Ed note: The Obama administration is expected to unveil plans for a decade-long Brain Activity Map project next month. This is Part One of a two-part series on brain mapping.
It’s now pretty well accepted that autism is a disorder of brain connectivity—demonstrated visually with advanced MRI techniques that can track the paths of nerve fibers. Recent exciting work analyzing EEG recordings supports the idea of altered connectivity, while suggesting the possibility of a diagnostic test for autism.
But what’s happening on a functional level? A study published this week zooms out to take a 30,000-foot view, tracking how the brain routes information in children with autism—in much the way airlines and electrical grids are mapped—and assessing the function of the network as a whole.
“What we found may well change the way we look at the brains of autistic children,” says investigator Jurriaan Peters, MD, of the Department of Neurology at Boston Children’s Hospital.
Peters and Maxime Taquet, a PhD student in the hospital’s Computational Radiology Laboratory, analyzed EEG recordings from 19 different brain regions to track the brain’s electrical cross-talk. They studied two groups of autistic children: 16 with classic autism and 14 whose autism is part of a genetic syndrome known as tuberous sclerosis complex (TSC). They compared these readings with EEGs from two control groups—46 healthy neurotypical children and 29 children with TSC but not autism.
The above image, generated by Taquet and Peters and published in BioMed Central, gives a snapshot of the findings. The 19 brain areas where electrodes were placed are arranged on the periphery of each circle according to their proximity to each other. Compared with neurotypical controls, both groups of children with autism spectrum disorders (ASDs) have multiple redundant connections between adjacent brain areas, but fewer connections going across, linking far-flung areas. (Both groups with TSC show sparser connections overall; those with TSC and ASD have a “double hit.”)
Seeing the big picture
So what does it mean to have a brain network that favors short-range over long-range connections? It’s a pattern that seems consistent with autism’s classic cognitive profile. Think of a child who excels at specific, focused tasks like memorizing streets, but who can’t integrate information across different brain areas into higher-order concepts.
“A child with autism may not understand why a face looks really angry, because his visual brain centers and emotional brain centers have less cross-talk,” Peters speculates. “The brain cannot integrate these areas. It’s doing a lot with the information locally, but it’s not sending it out to the rest of the brain.”
“The brain’s doing a lot with the information locally, but it’s not sending it out to the rest of the brain.”

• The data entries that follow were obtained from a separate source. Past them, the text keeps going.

-- ==== Sys2Proof/Safety.lean ====
section
/-! DEFINITION. The terms statements are made in: frames (what a command leaves alone), the error registers after a
command, what holds between commands, the invariants of the registers, and two references to compare with: the output a
list of tokens stands for, and the arrays a list of records stands for. -/

namespace Sys2Proof.Machine

open Sys2Proof

/-! ## Frames -/

/-- Every byte of IN and OUT, and both lengths, are as before. -/
def SameMemory (s t : State) : Prop :=
  (∀ sp a, t.byteAt sp a = s.byteAt sp a) ∧ t.inp.len = s.inp.len ∧ t.lzd.out.len = s.lzd.out.len

/-- Nothing but the error registers is changed. -/
def OnlyReport (s t : State) : Prop :=
  t.inp = s.inp ∧ t.bfx = s.bfx ∧ t.lzd = s.lzd ∧ t.esm = s.esm ∧ t.tl = s.tl ∧ t.tca = s.tca ∧ t.host = s.host ∧
    SameMemory s t

/-- Nothing but BFX and the error registers is changed. -/
def OnlyBfx (s t : State) : Prop :=
  t.inp = s.inp ∧ t.lzd = s.lzd ∧ t.esm = s.esm ∧ t.tl = s.tl ∧ t.tca = s.tca ∧ t.host = s.host ∧ SameMemory s t

/-- Nothing but LZD with its buffer OUT and the error registers is changed; IN reads as before. -/
def OnlyLzd (s t : State) : Prop :=
  t.inp = s.inp ∧ t.bfx = s.bfx ∧ t.esm = s.esm ∧ t.tl = s.tl ∧ t.tca = s.tca ∧ t.host = s.host ∧
    ∀ a, t.byteAt .input a = s.byteAt .input a

/-- Nothing but ESM (decoder and merger) and the error registers is changed. -/
def OnlyEsm (s t : State) : Prop :=
  t.inp = s.inp ∧ t.bfx = s.bfx ∧ t.lzd = s.lzd ∧ t.tca = s.tca ∧ t.host = s.host ∧ SameMemory s t

/-- Nothing but the merger and the error registers is changed. -/
def OnlyMerger (s t : State) : Prop := OnlyEsm s t ∧ t.esm = s.esm

/-- Nothing but TCA and the error registers is changed. -/
def OnlyTca (s t : State) : Prop :=
  t.inp = s.inp ∧ t.bfx = s.bfx ∧ t.lzd = s.lzd ∧ t.esm = s.esm ∧ t.tl = s.tl ∧ t.host = s.host ∧ SameMemory s t

/-! ## The error registers after a command (spec/60_exceptions.md R231) -/

/-- The command succeeded: `ERR = 0x00`, `EINFO` and `STICKY` as before. -/
def Succeeded (s t : State) : Prop :=
  t.rep.err = 0x00#8 ∧ t.rep.einfo = s.rep.einfo ∧ t.rep.sticky = s.rep.sticky

/-- The command raised the error of the given code and `STICKY` bit with the given information. -/
def RaisedAs (code : BitVec 8) (bit info : Nat) (s t : State) : Prop :=
  t.rep.err = code ∧ t.rep.einfo.toNat = info % 2 ^ 32 ∧ t.rep.sticky = s.rep.sticky ||| (1#16 <<< bit)

/-! ## Between commands (spec/10_state.md R17, R26) -/

/-- No command is being executed: `LZ_ST` is `IDLE`, `DONE` or `FAIL`, and no decode is in progress. -/
abbrev Settled (s : State) : Prop :=
  (s.lzd.st = .idle ∨ s.lzd.st = .done ∨ s.lzd.st = .fail) ∧ s.esm.walk = {}

/-- The host's next action is to issue `cmd`. -/
abbrev Issues (s : State) (cmd : Command) (rest : List HostAction) : Prop := s.host.pending = .issue cmd :: rest

/-! ## Invariants -/

/-- The result codes of spec/60_exceptions.md R230 with the `STICKY` bit of each error. -/
def errorTable : List (BitVec 8 × Nat) :=
  [(0x01, 0), (0x11, 1), (0x21, 2), (0x22, 3), (0x23, 4), (0x24, 5), (0x25, 6), (0x31, 7), (0x32, 8), (0x33, 9),
   (0x34, 10), (0x35, 11), (0x41, 12), (0x42, 13)]

/-- `ERR` is 0 or a listed code whose `STICKY` bit is set; `STICKY` bits 14 and 15 are 0
(spec/60_exceptions.md R230, R232). -/
abbrev ReportSound (r : Report) : Prop :=
  (r.err = 0 ∨ ∃ row ∈ errorTable, r.err = row.1 ∧ r.sticky.getLsbD row.2 = true) ∧
    r.sticky.getLsbD 14 = false ∧ r.sticky.getLsbD 15 = false

/-- Both spaces are in canonical form and within capacity (spec/10_state.md R18, R24). -/
abbrev MemorySound (s : State) : Prop :=
  s.inp.wf = true ∧ s.lzd.out.wf = true ∧ s.inp.len ≤ engine.inMax ∧ s.lzd.out.len ≤ engine.outMax

/-- Between commands: `OUT_VALID` is 1 exactly in state `DONE`; OUT then holds `LZ_DECL` bytes and is empty otherwise;
the read cursor lies in the slice (spec/10_state.md R16 to R18, spec/41_lz_decompressor.md R112, R113). -/
abbrev DecompressorSound (z : Lzd) : Prop :=
  (z.outValid = true ↔ z.st = .done) ∧ (z.st = .done → z.out.len = z.decl.toNat) ∧ (z.st ≠ .done → z.out = {}) ∧
    z.base.toNat ≤ z.src.toNat ∧ z.src.toNat ≤ z.stop.toNat

/-- Between commands: the arrays hold no more entries than records were counted, and none when no streams are decoded;
stick coordinates are in -7 to 7 (spec/10_state.md R19, R20, spec/42_event_streams.md R133, R136). -/
abbrev StreamsSound (m : Esm) : Prop :=
  m.face.length ≤ m.cntF.toNat ∧ m.stick.length ≤ m.cntS.toNat ∧ m.dpad.length ≤ m.cntD.toNat ∧
    (m.esValid = false → m.face = [] ∧ m.stick = [] ∧ m.dpad = []) ∧
    ∀ e ∈ m.stick, -7 ≤ e.x.toInt ∧ e.x.toInt ≤ 7 ∧ -7 ≤ e.y.toInt ∧ e.y.toInt ≤ 7

/-- A cursor over the durations of a stream: the index does not pass the end, and the counter is below the duration of
the current entry, or 0 at an entry of duration 0 and at the end (spec/10_state.md R21). -/
abbrev CursorSound (cur : Cursor) (durs : List (BitVec 32)) : Prop :=
  cur.idx.toNat ≤ durs.length ∧ (cur.used = 0 ∨ ∃ d, durs[cur.idx.toNat]? = some d ∧ cur.used.toNat < d.toNat)

/-- The merger's three cursors over the three arrays. -/
abbrev MergerSound (s : State) : Prop :=
  CursorSound s.tl.curF (s.esm.face.map FaceEvent.dur) ∧ CursorSound s.tl.curS (s.esm.stick.map StickEvent.dur) ∧
    CursorSound s.tl.curD (s.esm.dpad.map DpadEvent.dur)

/-- `TC_RANGE_REM` is 1 exactly when `T_REM` is outside `[0, TC_SEC_UNITS)` (spec/10_state.md R16). -/
abbrev RangeSound (a : Tca) : Prop := a.rangeRem = true ↔ (a.tRem.toInt < 0 ∨ (10 : Int) ^ 12 ≤ a.tRem.toInt)

/-- All the invariants that hold between commands. -/
abbrev Sound (s : State) : Prop :=
  MemorySound s ∧ s.bfx.wn.toNat ≤ 4 ∧ DecompressorSound s.lzd ∧ StreamsSound s.esm ∧ MergerSound s ∧
    RangeSound s.tca ∧ ReportSound s.rep

/-! ## Reference: what a list of tokens stands for (spec/30_encoding.md R65, spec/41_lz_decompressor.md R107 to R111) -/

/-- `k` bytes, each copied from `dist` positions behind the end of the growing output. -/
def copyBack : Nat → Nat → List Byte → List Byte
  | 0, _, out => out
  | k + 1, dist, out => copyBack k dist (out ++ [out.getD (out.length - dist) 0])

/-- The output after one token; none when a back-reference points before the start, or for what is no token. -/
def expandToken (out : List Byte) (i : Instr) : Option (List Byte) :=
  match i with
  | .lzLit v => some (out ++ [v])
  | .lzRef n d => if out.length < d.toNat + 1 then none else some (copyBack (n.toNat + 2) (d.toNat + 1) out)
  | .lzRefx d l => if out.length < d.toNat + 1 then none else some (copyBack (l.toNat + 0x12) (d.toNat + 1) out)
  | .sysNop | .sysReset | .bfLoad _ _ _ | .bfBit _ | .bfByte _ | .bfWord _ | .bfShl _ | .bfShr _ | .bfField _ _
  | .lzRun _ _ | .esDecode _ _ _ | .tlRestart | .tlNext | .tcClr | .tcFin _ _ _ _ | .tcLap _ _ _ _
  | .evFace _ _ | .evStick _ _ _ | .evDpad _ _ _ _ => none

/-- The output after a list of tokens. -/
def expandTokens : List Instr → List Byte → Option (List Byte)
  | [], out => some out
  | i :: rest, out => (expandToken out i).bind (expandTokens rest)

/-- The bytes of a token. -/
def tokenBytes (i : Instr) : List Byte :=
  match encode i with
  | .token _ bytes => bytes
  | .command _ | .record _ _ _ => []

/-- The control bit of a token. -/
def tokenBit (i : Instr) : Bool :=
  match encode i with
  | .token c _ => c
  | .command _ | .record _ _ _ => false

/-- The control byte of a group of at most eight tokens, bit 7 for the first (spec/30_encoding.md R64). -/
def controlByte (group : List Instr) : Byte :=
  BitVec.ofNat 8 ((List.range 8).foldl (fun acc k => 2 * acc + (if (group.map tokenBit).getD k false then 1 else 0)) 0)

/-- The token stream of a list of tokens, in groups of eight; the first argument is at least the number of groups. -/
def packGroups : Nat → List Instr → List Byte
  | 0, _ => []
  | _ + 1, [] => []
  | k + 1, i :: rest =>
    controlByte ((i :: rest).take 8) :: (((i :: rest).take 8).flatMap tokenBytes ++ packGroups k ((i :: rest).drop 8))

/-- The token stream of a list of tokens (spec/30_encoding.md R64). -/
def packTokens (toks : List Instr) : List Byte := packGroups toks.length toks

/-- A compressed block: magic, declared size, 16 reserved bytes, token stream (spec/30_encoding.md R64). -/
def compressedBlock (size : Nat) (reserved : List Byte) (toks : List Instr) : List Byte :=
  [0x59, 0x61, 0x7A, 0x31] ++ bytesOf 4 size ++ reserved ++ packTokens toks

/-! ## Reference: what the records of a region stand for (spec/42_event_streams.md R134 to R138) -/

/-- Byte `i` of the region at `addr`. -/
def regionByte (s : State) (sp : Sp) (addr : BitVec 32) (i : Nat) : Byte := s.byteAt sp (addr.toNat + i)

/-- The 16-bit big-endian count at offset `i` of the region (R133). -/
def regionCount (s : State) (sp : Sp) (addr : BitVec 32) (i : Nat) : Nat :=
  (regionByte s sp addr i).toNat * 256 + (regionByte s sp addr (i + 1)).toNat

/-- The number of records of the region. -/
def regionRecords (s : State) (sp : Sp) (addr : BitVec 32) : Nat :=
  regionCount s sp addr 0 + regionCount s sp addr 2 + regionCount s sp addr 4

/-- First byte of record `k` of the region. -/
def recordState (s : State) (sp : Sp) (addr : BitVec 32) (k : Nat) : Byte := regionByte s sp addr (8 + 2 * k)

/-- Second byte of record `k` of the region. -/
def recordTime (s : State) (sp : Sp) (addr : BitVec 32) (k : Nat) : Byte := regionByte s sp addr (8 + 2 * k + 1)

/-- The frames a face or stick record stands for. -/
def plainFrames (s : State) (sp : Sp) (addr : BitVec 32) (k : Nat) : Nat := (recordTime s sp addr k).toNat

/-- The frames a dpad record stands for: `e * 256 + t`. -/
def dpadFrames (s : State) (sp : Sp) (addr : BitVec 32) (k : Nat) : Nat :=
  (recordState s sp addr k).toNat / 16 * 256 + (recordTime s sp addr k).toNat

/-- The records of the region are legal: every face byte is in `FACE_LEGAL`, no stick nibble is 15. -/
def RecordsLegal (s : State) (sp : Sp) (addr : BitVec 32) : Prop :=
  (∀ k, k < regionCount s sp addr 0 → engine.faceLegal (recordState s sp addr k) = true) ∧
    ∀ k, regionCount s sp addr 0 ≤ k → k < regionCount s sp addr 0 + regionCount s sp addr 2 →
      (recordState s sp addr k).toNat / 16 ≠ 15 ∧ (recordState s sp addr k).toNat % 16 ≠ 15

/-- The first `n` records of the region are legal. -/
def RecordsLegalBelow (s : State) (sp : Sp) (addr : BitVec 32) (n : Nat) : Prop :=
  (∀ k, k < n → k < regionCount s sp addr 0 → engine.faceLegal (recordState s sp addr k) = true) ∧
    ∀ k, k < n → regionCount s sp addr 0 ≤ k → k < regionCount s sp addr 0 + regionCount s sp addr 2 →
      (recordState s sp addr k).toNat / 16 ≠ 15 ∧ (recordState s sp addr k).toNat % 16 ≠ 15

/-! ## Durations and the walk of the merger (spec/43_timeline_merger.md R157, R158) -/

/-- The sum of a list of durations. -/
def totalDur (durs : List (BitVec 32)) : Nat := (durs.map BitVec.toNat).sum

/-- An instruction run `k` times. -/
def execTimes (i : Instr) : Nat → State → Host.Outcome State Fault Refusal
  | 0, s => .next s
  | k + 1, s =>
    match exec i s with
    | .next t => execTimes i k t
    | .fault f => .fault f
    | .refused r => .refused r

/-- `k` merge steps. -/
def mergeSteps (c : Config) : Nat → State → State
  | 0, s => s
  | k + 1, s => mergeSteps c k (mergeStep c s)

/-! ## The value of a binary32 pattern (spec/00_scope.md R7) -/

/-- `fval(b)` for `b[30:23] != 0xFF`. -/
def fval (b : BitVec 32) : ℚ :=
  let sign : ℚ := if b.getLsbD 31 then -1 else 1
  let exp : ℕ := b.toNat / 2 ^ 23 % 2 ^ 8
  let frac : ℕ := b.toNat % 2 ^ 23
  if exp = 0 then sign * 2 ^ (-126 : ℤ) * (frac / 2 ^ 23)
  else sign * 2 ^ ((exp : ℤ) - 127) * (1 + frac / 2 ^ 23)

end Sys2Proof.Machine
end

Using the language of network wonks, Peters and Taquet observed “resilience” in the brains of the children with autism—the ability to find multiple ways to get from point A to point B through redundant pathways. “Much like you can still travel from Boston to Brussels even if London Heathrow is shut down, by going through New York’s JFK airport for example, information can continue to be transferred between two regions of the brain of children with autism,” says Taquet.
Sounds good, right? But, Taquet continues, “In such a network, no hub plays a specific role, and traffic may flow along many redundant routes.”
While good for an airline, resilience may indicate a brain that responds in the same way to many different kinds of situations and is less able to focus on the stimuli that are most important. It’s consistent with cellular and molecular evidence for decreased “pruning” of brain connections in autism.
“It’s a simpler, less specialized network that’s more rigid, less able to respond to stimulation from the environment,” says Peters.
Here’s Peters presenting the work in detail at the 2012 Autism Consortium meeting:
Under a recently announced Autism Center of Excellence Grant from the National Institutes of Health, Peters and colleagues will repeat their analysis, taking EEG recordings prospectively under uniform conditions.
Meanwhile, parallel work suggests that it might be possible to alter autism networks. A team at Cincinnati Children’s Hospital has shown that treatment with Afinitor (everolimus) improves brain connectivity in people with TSC, as indicated by advanced MRI images of brain architecture. And a clinical trial, conducted by Boston Children’s neurologist Mustafa Sahin, MD, PhD, with the Cincinnati team, may soon tell us whether Afinitor improves cognition and features of autism.